The records =

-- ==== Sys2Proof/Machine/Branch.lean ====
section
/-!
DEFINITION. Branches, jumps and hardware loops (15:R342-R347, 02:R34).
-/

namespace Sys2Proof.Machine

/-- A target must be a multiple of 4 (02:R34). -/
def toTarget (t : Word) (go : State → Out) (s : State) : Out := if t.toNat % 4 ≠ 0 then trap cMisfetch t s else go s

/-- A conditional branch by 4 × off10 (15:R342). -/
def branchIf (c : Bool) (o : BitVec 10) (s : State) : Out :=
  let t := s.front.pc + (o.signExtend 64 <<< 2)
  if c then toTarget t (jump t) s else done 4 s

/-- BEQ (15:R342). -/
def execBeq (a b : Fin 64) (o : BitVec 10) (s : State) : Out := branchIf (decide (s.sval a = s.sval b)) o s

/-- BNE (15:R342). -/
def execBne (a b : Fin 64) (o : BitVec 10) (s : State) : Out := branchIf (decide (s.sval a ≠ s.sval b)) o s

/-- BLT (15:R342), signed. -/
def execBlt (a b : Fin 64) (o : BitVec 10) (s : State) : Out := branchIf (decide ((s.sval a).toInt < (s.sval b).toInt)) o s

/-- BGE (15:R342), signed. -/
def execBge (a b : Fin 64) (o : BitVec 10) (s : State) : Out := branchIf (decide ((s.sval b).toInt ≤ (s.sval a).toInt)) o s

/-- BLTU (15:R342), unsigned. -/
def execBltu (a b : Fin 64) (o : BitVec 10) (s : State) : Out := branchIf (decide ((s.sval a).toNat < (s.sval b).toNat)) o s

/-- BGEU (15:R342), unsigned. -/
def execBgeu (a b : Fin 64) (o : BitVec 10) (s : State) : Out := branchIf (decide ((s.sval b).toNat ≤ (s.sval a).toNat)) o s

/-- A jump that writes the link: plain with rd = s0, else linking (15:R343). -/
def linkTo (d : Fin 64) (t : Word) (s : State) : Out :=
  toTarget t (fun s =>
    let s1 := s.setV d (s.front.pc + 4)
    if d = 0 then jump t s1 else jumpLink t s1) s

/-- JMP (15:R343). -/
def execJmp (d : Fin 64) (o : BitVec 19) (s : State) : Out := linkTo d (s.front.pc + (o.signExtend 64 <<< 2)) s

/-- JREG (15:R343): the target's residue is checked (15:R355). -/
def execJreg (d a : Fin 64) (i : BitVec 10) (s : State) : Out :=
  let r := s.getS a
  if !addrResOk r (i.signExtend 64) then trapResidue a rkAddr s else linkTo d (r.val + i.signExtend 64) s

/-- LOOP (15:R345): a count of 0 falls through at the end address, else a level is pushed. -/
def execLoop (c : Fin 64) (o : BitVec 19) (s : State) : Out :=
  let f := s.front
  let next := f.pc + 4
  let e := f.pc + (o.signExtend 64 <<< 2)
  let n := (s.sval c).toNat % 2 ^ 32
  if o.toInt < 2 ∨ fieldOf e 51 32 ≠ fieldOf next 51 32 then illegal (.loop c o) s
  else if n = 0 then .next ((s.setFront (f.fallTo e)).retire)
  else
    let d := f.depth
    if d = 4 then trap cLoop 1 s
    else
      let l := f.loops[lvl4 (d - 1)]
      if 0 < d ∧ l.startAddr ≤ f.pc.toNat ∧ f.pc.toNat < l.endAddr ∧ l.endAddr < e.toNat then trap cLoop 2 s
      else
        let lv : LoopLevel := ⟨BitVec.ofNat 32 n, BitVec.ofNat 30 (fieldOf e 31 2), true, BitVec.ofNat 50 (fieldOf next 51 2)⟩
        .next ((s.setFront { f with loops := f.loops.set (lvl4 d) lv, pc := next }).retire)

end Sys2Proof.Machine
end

What you will do = In the data above, which lines have "then"? Report each of them.

Response for this exercise =
def toTarget (t : Word) (go : State → Out) (s : State) : Out := if t.toNat % 4 ≠ 0 then trap cMisfetch t s else go s
  if c then toTarget t (jump t) s else done 4 s
    if d = 0 then jump t s1 else jumpLink t s1) s
  if !addrResOk r (i.signExtend 64) then trapResidue a rkAddr s else linkTo d (r.val + i.signExtend 64) s
  if o.toInt < 2 ∨ fieldOf e 51 32 ≠ fieldOf next 51 32 then illegal (.loop c o) s
  else if n = 0 then .next ((s.setFront (f.fallTo e)).retire)
    if d = 4 then trap cLoop 1 s
      if 0 < d ∧ l.startAddr ≤ f.pc.toNat ∧ f.pc.toNat < l.endAddr ∧ l.endAddr < e.toNat then trap cLoop 2 s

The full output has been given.